What you will do: Among the entries below, find every line that contains the string "head", then copy it.

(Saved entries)
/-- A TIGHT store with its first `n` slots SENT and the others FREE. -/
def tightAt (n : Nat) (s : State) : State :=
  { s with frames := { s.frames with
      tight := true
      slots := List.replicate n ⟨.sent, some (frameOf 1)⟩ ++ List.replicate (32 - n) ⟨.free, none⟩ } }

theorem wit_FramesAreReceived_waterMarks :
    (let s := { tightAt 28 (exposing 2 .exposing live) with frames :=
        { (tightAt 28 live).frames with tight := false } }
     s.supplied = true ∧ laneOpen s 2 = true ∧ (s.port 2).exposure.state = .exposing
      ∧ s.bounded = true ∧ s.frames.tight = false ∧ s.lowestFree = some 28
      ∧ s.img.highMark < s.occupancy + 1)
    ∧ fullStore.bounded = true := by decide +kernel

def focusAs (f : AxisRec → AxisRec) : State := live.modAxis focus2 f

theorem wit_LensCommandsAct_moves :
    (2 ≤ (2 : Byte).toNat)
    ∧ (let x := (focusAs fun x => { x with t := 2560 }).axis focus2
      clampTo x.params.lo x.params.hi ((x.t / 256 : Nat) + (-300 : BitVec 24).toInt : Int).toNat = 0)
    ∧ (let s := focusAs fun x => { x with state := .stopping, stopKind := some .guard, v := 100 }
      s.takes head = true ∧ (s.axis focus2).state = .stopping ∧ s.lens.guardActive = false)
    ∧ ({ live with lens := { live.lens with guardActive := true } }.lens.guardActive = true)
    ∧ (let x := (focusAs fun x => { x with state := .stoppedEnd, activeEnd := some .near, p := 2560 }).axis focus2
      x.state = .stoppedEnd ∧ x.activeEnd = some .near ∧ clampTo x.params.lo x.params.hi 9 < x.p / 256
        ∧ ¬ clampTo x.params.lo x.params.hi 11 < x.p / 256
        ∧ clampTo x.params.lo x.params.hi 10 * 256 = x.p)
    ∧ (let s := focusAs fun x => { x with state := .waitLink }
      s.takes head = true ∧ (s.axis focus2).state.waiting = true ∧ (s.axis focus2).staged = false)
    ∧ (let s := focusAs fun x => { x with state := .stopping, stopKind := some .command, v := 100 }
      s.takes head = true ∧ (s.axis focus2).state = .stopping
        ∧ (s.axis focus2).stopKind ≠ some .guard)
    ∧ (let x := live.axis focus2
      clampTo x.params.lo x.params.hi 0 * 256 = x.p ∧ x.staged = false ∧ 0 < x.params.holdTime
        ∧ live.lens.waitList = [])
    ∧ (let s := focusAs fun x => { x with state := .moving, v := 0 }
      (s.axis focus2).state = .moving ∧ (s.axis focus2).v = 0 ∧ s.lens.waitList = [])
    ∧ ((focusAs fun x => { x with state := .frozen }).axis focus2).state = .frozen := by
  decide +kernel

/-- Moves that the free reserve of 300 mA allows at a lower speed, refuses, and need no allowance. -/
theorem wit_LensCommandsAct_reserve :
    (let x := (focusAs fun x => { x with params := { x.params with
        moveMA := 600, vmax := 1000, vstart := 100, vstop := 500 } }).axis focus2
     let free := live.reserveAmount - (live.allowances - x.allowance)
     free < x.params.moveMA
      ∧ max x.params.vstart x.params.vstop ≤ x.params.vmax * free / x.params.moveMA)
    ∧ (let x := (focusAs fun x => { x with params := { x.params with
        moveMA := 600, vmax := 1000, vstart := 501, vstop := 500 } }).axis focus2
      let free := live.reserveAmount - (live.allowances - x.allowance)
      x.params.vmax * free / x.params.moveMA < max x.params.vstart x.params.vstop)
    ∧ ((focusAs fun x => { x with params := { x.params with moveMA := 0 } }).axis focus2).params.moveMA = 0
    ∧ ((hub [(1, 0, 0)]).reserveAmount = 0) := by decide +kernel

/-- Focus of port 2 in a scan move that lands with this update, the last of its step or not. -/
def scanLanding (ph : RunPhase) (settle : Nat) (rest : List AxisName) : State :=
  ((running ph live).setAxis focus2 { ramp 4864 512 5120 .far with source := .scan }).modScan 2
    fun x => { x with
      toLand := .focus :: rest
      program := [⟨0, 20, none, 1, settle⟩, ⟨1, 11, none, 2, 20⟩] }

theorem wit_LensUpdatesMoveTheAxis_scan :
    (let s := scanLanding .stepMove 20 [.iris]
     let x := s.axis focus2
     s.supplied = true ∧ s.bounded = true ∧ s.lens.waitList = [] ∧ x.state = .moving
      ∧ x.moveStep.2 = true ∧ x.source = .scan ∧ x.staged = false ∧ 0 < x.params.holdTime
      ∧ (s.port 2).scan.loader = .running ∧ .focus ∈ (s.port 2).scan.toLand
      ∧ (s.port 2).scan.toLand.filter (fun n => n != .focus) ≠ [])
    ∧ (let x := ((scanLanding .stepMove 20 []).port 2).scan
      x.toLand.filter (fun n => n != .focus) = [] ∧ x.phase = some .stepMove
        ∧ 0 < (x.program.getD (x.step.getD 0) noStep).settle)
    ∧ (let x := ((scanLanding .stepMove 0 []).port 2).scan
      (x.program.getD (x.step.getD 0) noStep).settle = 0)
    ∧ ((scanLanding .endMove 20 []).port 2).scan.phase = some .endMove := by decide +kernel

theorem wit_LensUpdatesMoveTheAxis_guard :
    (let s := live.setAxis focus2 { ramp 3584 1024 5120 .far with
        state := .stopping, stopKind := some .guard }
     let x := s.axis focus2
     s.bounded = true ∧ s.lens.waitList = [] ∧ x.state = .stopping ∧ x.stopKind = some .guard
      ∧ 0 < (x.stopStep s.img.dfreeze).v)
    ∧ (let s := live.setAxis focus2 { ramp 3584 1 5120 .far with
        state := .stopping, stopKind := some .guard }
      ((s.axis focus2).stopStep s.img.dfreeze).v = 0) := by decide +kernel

Solution to the problem:
      s.takes head = true ∧ (s.axis focus2).state = .stopping ∧ s.lens.guardActive = false)
      s.takes head = true ∧ (s.axis focus2).state.waiting = true ∧ (s.axis focus2).staged = false)
      s.takes head = true ∧ (s.axis focus2).state = .stopping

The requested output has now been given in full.